• Saved entries
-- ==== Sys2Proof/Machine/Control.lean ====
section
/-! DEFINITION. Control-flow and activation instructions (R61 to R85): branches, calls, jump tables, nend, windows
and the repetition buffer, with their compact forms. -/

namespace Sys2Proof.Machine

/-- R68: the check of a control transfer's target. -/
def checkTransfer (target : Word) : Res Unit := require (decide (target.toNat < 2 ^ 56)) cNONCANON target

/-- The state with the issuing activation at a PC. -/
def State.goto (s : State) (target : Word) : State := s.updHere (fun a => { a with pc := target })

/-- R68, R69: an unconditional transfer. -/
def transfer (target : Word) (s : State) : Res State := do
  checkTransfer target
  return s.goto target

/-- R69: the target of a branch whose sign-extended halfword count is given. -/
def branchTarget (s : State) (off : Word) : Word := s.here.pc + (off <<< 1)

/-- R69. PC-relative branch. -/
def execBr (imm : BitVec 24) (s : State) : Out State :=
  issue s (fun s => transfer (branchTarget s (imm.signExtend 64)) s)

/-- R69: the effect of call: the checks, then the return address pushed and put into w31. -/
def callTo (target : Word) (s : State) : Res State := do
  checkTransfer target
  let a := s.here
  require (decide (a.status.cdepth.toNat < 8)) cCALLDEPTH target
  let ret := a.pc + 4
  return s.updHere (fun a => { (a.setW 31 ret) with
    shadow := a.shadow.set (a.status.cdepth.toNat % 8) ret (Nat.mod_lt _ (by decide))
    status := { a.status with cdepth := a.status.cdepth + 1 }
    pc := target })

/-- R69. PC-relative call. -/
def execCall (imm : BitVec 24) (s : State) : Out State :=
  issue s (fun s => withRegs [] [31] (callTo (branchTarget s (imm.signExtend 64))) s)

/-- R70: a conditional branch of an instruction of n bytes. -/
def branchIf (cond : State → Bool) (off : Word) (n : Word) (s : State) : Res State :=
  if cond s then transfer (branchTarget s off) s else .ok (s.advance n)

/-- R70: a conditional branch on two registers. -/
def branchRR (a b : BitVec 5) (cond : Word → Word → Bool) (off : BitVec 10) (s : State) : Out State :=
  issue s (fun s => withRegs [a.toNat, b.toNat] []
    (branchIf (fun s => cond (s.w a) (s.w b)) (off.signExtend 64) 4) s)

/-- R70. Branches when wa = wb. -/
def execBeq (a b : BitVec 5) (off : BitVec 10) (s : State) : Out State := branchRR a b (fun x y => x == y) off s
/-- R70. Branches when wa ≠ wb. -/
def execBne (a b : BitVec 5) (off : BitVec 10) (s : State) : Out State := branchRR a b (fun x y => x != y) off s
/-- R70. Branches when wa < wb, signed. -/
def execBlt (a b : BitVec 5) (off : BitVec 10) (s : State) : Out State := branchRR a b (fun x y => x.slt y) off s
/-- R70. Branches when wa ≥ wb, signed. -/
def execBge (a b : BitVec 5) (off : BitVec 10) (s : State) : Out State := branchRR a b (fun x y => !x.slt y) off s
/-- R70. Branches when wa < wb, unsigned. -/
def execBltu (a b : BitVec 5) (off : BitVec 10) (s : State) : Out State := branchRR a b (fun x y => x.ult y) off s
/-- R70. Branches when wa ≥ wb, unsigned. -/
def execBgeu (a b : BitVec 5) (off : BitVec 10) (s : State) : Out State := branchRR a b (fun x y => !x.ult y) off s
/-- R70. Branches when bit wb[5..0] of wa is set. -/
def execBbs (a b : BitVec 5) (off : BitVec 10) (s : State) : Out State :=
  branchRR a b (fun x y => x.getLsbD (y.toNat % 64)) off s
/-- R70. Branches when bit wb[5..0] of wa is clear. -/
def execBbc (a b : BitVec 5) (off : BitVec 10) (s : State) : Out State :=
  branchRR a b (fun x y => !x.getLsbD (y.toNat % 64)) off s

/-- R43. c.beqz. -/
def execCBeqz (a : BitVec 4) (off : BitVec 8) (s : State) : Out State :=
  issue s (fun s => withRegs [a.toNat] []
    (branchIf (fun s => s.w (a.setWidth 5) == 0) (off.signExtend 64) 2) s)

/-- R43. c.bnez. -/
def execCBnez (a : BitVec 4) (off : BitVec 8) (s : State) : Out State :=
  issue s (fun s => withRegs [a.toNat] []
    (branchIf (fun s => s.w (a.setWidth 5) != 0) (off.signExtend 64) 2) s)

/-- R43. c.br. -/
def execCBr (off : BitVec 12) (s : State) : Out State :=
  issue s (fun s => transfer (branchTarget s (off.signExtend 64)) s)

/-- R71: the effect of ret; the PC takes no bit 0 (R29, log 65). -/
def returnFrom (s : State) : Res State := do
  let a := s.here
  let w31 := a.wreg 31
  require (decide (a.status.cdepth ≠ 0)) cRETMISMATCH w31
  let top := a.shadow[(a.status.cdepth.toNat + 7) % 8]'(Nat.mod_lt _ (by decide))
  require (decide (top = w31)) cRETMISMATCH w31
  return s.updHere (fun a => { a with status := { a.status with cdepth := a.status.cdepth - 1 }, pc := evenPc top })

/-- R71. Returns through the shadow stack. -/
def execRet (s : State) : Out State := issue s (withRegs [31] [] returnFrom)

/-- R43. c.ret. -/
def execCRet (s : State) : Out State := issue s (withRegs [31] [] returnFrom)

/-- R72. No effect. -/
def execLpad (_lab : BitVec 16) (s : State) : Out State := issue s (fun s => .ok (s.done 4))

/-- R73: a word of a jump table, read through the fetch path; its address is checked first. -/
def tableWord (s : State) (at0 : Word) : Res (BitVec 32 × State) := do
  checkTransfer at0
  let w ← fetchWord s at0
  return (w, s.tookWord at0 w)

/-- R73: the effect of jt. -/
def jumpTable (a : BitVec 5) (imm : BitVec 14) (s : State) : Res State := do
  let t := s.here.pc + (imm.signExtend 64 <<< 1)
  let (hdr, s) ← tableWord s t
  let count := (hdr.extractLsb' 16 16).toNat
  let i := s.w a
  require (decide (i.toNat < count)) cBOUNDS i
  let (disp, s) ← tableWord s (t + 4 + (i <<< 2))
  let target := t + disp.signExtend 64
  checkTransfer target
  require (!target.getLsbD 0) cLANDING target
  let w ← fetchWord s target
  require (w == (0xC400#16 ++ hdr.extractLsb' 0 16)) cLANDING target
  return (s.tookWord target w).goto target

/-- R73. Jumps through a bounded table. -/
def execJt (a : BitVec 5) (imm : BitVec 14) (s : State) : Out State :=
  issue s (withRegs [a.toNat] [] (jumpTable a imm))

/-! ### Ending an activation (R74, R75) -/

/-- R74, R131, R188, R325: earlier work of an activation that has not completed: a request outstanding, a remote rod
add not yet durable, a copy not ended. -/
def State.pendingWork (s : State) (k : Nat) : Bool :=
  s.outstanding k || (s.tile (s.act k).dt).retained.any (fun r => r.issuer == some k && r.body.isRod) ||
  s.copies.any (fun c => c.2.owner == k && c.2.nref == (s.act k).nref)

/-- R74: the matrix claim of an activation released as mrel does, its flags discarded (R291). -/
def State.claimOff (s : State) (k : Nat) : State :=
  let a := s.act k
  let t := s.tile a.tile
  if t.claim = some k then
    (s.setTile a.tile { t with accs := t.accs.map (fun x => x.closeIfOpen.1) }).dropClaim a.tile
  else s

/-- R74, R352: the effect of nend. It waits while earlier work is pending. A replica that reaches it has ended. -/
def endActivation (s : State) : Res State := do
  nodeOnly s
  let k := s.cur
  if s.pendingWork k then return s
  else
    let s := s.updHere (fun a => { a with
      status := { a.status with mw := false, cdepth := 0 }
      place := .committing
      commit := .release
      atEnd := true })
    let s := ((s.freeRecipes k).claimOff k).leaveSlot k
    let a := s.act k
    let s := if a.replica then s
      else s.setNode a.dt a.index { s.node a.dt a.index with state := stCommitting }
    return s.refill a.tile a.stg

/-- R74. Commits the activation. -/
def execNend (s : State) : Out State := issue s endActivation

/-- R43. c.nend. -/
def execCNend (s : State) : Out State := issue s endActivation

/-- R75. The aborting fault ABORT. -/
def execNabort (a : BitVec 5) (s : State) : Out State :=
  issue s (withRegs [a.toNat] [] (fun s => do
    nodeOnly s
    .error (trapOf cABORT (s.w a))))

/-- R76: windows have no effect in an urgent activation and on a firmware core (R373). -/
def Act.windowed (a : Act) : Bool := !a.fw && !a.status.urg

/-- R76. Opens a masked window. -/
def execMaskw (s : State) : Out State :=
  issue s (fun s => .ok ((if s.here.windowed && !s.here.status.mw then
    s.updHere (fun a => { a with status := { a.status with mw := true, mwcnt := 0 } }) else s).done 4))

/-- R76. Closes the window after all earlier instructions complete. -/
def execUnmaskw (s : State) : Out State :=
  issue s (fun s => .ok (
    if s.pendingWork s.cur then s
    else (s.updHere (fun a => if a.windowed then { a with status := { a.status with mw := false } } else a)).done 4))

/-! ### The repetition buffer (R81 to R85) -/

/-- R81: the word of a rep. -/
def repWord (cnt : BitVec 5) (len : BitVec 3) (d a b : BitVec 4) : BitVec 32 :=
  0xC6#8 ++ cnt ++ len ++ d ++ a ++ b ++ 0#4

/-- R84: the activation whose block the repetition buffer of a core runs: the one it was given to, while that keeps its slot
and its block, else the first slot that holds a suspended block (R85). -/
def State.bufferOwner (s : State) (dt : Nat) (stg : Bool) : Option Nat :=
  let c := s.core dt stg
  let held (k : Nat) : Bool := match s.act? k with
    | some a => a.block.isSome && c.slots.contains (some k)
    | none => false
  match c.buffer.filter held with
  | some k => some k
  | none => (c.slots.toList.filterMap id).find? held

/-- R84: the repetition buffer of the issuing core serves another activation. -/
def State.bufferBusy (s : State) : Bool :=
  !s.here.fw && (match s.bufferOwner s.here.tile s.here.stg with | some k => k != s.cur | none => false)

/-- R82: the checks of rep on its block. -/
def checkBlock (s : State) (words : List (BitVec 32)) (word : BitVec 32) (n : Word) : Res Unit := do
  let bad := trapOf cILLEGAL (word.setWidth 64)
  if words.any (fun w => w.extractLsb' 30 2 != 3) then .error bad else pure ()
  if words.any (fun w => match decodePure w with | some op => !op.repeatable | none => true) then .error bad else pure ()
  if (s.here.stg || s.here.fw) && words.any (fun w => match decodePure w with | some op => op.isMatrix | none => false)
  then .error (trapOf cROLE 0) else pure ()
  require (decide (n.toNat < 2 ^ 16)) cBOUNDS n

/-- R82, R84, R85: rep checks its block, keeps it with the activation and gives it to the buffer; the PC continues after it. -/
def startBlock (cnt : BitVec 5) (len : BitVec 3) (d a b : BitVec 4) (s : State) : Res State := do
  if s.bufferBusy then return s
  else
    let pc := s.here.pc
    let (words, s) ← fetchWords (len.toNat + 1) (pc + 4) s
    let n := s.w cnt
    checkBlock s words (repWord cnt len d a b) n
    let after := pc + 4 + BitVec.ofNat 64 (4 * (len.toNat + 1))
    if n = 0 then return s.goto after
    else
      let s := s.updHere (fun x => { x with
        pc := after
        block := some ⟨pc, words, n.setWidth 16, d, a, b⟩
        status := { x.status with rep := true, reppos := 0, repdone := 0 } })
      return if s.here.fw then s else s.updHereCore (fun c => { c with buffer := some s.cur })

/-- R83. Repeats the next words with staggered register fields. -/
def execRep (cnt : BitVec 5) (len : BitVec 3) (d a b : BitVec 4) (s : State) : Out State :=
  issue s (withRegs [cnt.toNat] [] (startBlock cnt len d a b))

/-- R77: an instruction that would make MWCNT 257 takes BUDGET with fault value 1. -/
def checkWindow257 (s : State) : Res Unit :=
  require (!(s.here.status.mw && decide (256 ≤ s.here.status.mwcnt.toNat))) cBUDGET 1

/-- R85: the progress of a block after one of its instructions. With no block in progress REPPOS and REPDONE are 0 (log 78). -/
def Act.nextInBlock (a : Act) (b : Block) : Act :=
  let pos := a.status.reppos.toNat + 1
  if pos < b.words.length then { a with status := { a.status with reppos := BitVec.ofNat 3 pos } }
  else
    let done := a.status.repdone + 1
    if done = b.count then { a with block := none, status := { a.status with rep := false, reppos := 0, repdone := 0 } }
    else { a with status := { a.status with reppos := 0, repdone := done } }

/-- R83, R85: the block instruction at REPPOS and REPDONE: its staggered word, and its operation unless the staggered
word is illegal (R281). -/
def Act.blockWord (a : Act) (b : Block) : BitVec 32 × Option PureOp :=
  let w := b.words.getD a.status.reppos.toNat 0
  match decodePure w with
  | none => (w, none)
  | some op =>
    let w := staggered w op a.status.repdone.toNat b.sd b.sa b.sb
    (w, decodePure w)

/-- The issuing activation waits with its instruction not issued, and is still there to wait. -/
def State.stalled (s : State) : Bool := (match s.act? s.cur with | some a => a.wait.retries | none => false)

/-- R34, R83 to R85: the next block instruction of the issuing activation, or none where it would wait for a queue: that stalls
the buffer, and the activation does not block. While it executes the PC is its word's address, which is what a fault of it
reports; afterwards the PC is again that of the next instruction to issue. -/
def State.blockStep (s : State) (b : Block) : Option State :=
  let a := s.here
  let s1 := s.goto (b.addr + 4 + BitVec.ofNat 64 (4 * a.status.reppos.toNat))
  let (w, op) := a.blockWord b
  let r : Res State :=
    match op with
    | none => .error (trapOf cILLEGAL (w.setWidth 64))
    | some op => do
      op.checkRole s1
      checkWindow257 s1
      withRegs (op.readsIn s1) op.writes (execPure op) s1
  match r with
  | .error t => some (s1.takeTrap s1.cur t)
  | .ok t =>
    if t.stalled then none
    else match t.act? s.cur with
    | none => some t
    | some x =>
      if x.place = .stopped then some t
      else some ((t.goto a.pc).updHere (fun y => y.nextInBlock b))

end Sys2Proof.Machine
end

• ASSIGNMENT
Check the entries above line by line and return each one containing the word "error".

• ANSWER TO THIS PROBLEM
    .error (trapOf cABORT (s.w a))))
  if words.any (fun w => w.extractLsb' 30 2 != 3) then .error bad else pure ()
  if words.any (fun w => match decodePure w with | some op => !op.repeatable | none => true) then .error bad else pure ()
  then .error (trapOf cROLE 0) else pure ()
    | none => .error (trapOf cILLEGAL (w.setWidth 64))
  | .error t => some (s1.takeTrap s1.cur t)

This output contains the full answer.